=== Input material ===

/-! ## What a step is made of -/

/-- The work an event of the blocks leaves, whether a command of the queue or a sampler raises it: one constructor an event. -/
inductive EventWork (w : Work) : Work → Prop
  | settleSwitch (m : MoverId) (d : Dir) (b : Bool) : EventWork w (w.settleSwitch m d b)
  | inputSettled (i : CoachInput) (b : Bool) : EventWork w (w.inputSettled i b)
  | inputChange (i : CoachInput) (b : Bool) : EventWork w (w.inputChange i b)
  | hallCount (c : ChanId) (n : Nat) :
      EventWork w (if (w.moverOf c).isSome then (w.notBefore (w.now + n)).hallCount c else w)
  | dutyUpdate (c : ChanId) : EventWork w (w.dutyUpdate c)
  | stallAt (c : ChanId) (n : Nat) : EventWork w (w.stallAt c n)
  | judgeStall (m : MoverId) (c : ChanId) (mo : Motion) (hm : w.moverOf c = some m) (hmo : (w.ch c).motion = some mo)
      (hj : w.stallJudged c mo = true) : EventWork w (w.judgeStall m c mo)
  | overcurrentAt (c : ChanId) (n : Nat) : EventWork w (w.overcurrentAt c n)
  | judgeOvercurrent (c : ChanId) : EventWork w (w.judgeOvercurrent c)
  | overspeedAt (c : ChanId) (n : Nat) : EventWork w (w.overspeedAt c n)
  | retryExpiry (c : ChanId) : EventWork w (w.retryExpiry c)
  | stoppingEnd (c : ChanId) : EventWork w (w.stoppingEnd c)
  | checkpointWritten (c : ChanId) : EventWork w (w.checkpointWritten c)
  | learnedWritten : EventWork w w.learnedWritten
  | commitComplete (f : BitVec 6) : EventWork w (w.commitComplete f)
  | leaseExpiry (m : MoverId) : EventWork w (w.leaseExpiry m)
  | holdOffExpiry (m : MoverId) : EventWork w (w.holdOffExpiry m)
  | reversalExpiry (m : MoverId) : EventWork w (w.reversalExpiry m)
  | roomDwellEnd (r : Fin 4) : EventWork w (w.roomDwellEnd (roomMover r))
  | awningDwellEnd : EventWork w w.awningDwellEnd
  | press (m : MoverId) (d : Dir) : EventWork w (w.press m d)
  | unpress (m : MoverId) (d : Dir) : EventWork w (w.unpress m d)
  | windGate (n : Nat) : EventWork w (w.windGate n)
  | lockoutExpiry : EventWork w w.lockoutExpiry
  | pumpDwellEnd : EventWork w w.pumpDwellEnd
  | pumpRestEnd : EventWork w w.pumpRestEnd
  | pumpOverrun : EventWork w w.pumpOverrun
  | stowTimeout : EventWork w w.stowTimeout
  | manualExpiry : EventWork w w.manualExpiry
  | groundChange (j : JackId) (b : Bool) : EventWork w (w.groundChange j b)
  | scanBank : EventWork w w.scanBank
  | scanTimeout (j : JackId) (b : Bool) : EventWork w (w.scanTimeout j b)
  | strokeAt (j : JackId) (raw : BitVec 12) : EventWork w (w.strokeAt j raw)
  | thirdOutOfRange (j : JackId) (raw : BitVec 12) :
      EventWork w (if w.jackPresent j then w.thirdOutOfRange j raw else w)
  | lastLowSample (j : JackId) (raw : BitVec 12) : EventWork w (if w.jackPresent j then w.lastLowSample j raw else w)
  | blockEnd (x y : BitVec 15) : EventWork w (w.blockEnd x y)
  | thirdRail (x y : BitVec 15) : EventWork w (if w.power = .active then (w.thirdRail x y).blockEnd x y else w)
  | lastGood (x y : BitVec 15) : EventWork w (if w.power = .active then (w.lastGood).blockEnd x y else w)
  | lastDrift (x y : BitVec 15) : EventWork w (if w.power = .active then (w.lastDrift).blockEnd x y else w)
  | touchdownDeadline : EventWork w (w.atDeadline .touchdown Work.noGround)
  | levellingDeadline : EventWork w (w.atDeadline .levelling fun w => w.enterStabilize (some .timeout))
  | stabilizeDeadline : EventWork w (w.atDeadline .stabilize Work.noGround)
  | settleTimeEnd : EventWork w (w.atDeadline .settling Work.settleEnd)
  | supplySet (x : SupplySide) (v : Nat) : EventWork w ((w.lastLowVoltage x).withVoltage v)
  | supplyClear (x : SupplySide) (v : Nat) : EventWork w ((w.lastClearVoltage x).withVoltage v)
  | sampleSupply (n : Nat) : EventWork w (w.sampleSupply n)
  | busAt (b : Bool) (n : Nat) : EventWork w (if w.power = .active then (w.lastBus b).judgeBus n else w)
  | judgeBus : EventWork w (if w.power = .active then w.judgeBus w.busTotal else w)
  | maxWaitEnd (t : Fin 6) : EventWork w (w.maxWaitEnd t)
  | speedGate (n : Nat) : EventWork w (w.speedGate n)
  | nothing : EventWork w w
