-- ==== Sys2Proof/Proofs/OutboundBound.lean ====
section
/-! PROOF. The places of the outbound queue (R179, R181): at most 16 frames, of which at most 14 are reports. -/

namespace Sys2Proof.Machine

set_option Elab.async false

open Sys2Proof.Safety

/-- The bound of R181 on the port alone. -/
def Port.Bounded (p : Port) : Prop := p.outq.length ≤ 16 ∧ (p.outq.filter isReport).length ≤ 14

theorem Port.Bounded.of_length {p : Port} (h : p.outq.length ≤ 14) : p.Bounded :=
  ⟨Nat.le_trans h (by decide), Nat.le_trans (List.length_filter_le _ _) h⟩

/-- A report joins only behind at most 13 frames. -/
theorem Port.Bounded.take {p : Port} (h : p.Bounded) (e : Event) : (p.take e).Bounded := by
  rcases p.take_outq e with ho | ⟨ho, hroom⟩
  · rw [Port.Bounded, ho]; exact h
  · have hr : p.outq.length ≤ 13 := hroom
    exact .of_length (by rw [ho, List.length_append, List.length_singleton]; omega)

theorem Port.Bounded.takeAll {p : Port} (h : p.Bounded) (es : List Event) : (p.takeAll es).Bounded := by
  induction es generalizing p with
  | nil => exact h
  | cons e es ih => exact ih (h.take e)

/-- A reply is no report, and joins where fewer than 16 frames wait. -/
theorem Port.Bounded.push {p : Port} (h : p.Bounded) {f : Frame} (hf : f.kind.toNat < 0xC0) (hl : p.outq.length < 16) :
    (p.push f).Bounded := by
  have hno : isReport f = false := by simp only [isReport, decide_eq_false_iff_not]; omega
  refine ⟨?_, ?_⟩
  · rw [Port.push_outq, List.length_append, List.length_singleton]; omega
  · rw [Port.push_outq, List.filter_append]; simpa [hno] using h.2

theorem Port.Bounded.collect {p : Port} (h : p.Bounded) (n : Nat) : (p.collect n).Bounded := by
  simp only [Port.collect]
  split
  · split
    · refine ⟨?_, Nat.le_trans ((List.tail_sublist _).filter _).length_le h.2⟩
      exact Nat.le_trans (List.tail_sublist _).length_le h.1
    · exact h
  · exact h

theorem Port.Bounded.move {p q : Port} (h : p.Bounded) (hm : PortMove p q) : q.Bounded := by
  cases hm with
  | registers _ ho => rw [Port.Bounded, ho]; exact h
  | collected n => exact h.collect n
  | reply f hf hl => exact h.push hf hl

theorem standbyCheck_bounded {s : State} (h : s.port.Bounded) : s.standbyCheck.port.Bounded := by
  rcases s.standbyCheck_cases with ⟨_, e⟩ | ⟨_, e⟩ | ⟨_, e⟩ <;> rw [e]
  · exact h.takeAll _
  · exact h
  · exact h

/-- The reply, in its place, and then the events. -/
theorem finish_bounded {s : State} (w : Work) (r : Option Frame) (h : s.port.Bounded)
    (hr : ∀ f, r = some f → f.kind.toNat < 0xC0 ∧ s.port.outq.length < 16) : (finish s w r).port.Bounded := by
  rw [finish_eq]
  refine standbyCheck_bounded ?_
  cases r with
  | none => exact h.takeAll _
  | some f => exact (h.push (hr f rfl).1 (hr f rfl).2).takeAll _

theorem queueBounded_law : StepLaw QueueBounded where
  port h hm := Port.Bounded.move h hm
  silent h _ := h
  toActive h := h
  standbyCheck h := standbyCheck_bounded h
  event h _ _ := finish_bounded _ _ h (by simp)
  request _ _ h _ hl hk _ := finish_bounded _ _ h (by rintro f ⟨⟩; exact ⟨hk, hl⟩)
  reset _ _ _ _ := Port.Bounded.of_length (Nat.zero_le _)
  load h _ := h
  settle h _ := finish_bounded _ _ h (by simp)
  wake x h _ := by
    rw [State.wakeUp_eq]
    exact finish_bounded (s := State.atWake _ x) _ _ h (by simp)
  toggle h _ := by
    simp only [State.toggleAlert]
    split <;> exact h

/-- Settles O5: the bound is a law that every part of a step keeps. -/
theorem stepKeepsOutboundBound : Obligations.StepKeepsOutboundBound := by
  unfold Obligations.StepKeepsOutboundBound
  exact fun _ _ hs h => queueBounded_law.step (fun _ h => h) hs h

end Sys2Proof.Machine
end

===

- _Problem description_
Could you write out, exactly as they stand, only the lines above that begin at the line with "e).Bounded := by" and stop after the line with "exact .of_length (by"?

- _Response area_
theorem Port.Bounded.take {p : Port} (h : p.Bounded) (e : Event) : (p.take e).Bounded := by
  rcases p.take_outq e with ho | ⟨ho, hroom⟩
  · rw [Port.Bounded, ho]; exact h
  · have hr : p.outq.length ≤ 13 := hroom
    exact .of_length (by rw [ho, List.length_append, List.length_singleton]; omega)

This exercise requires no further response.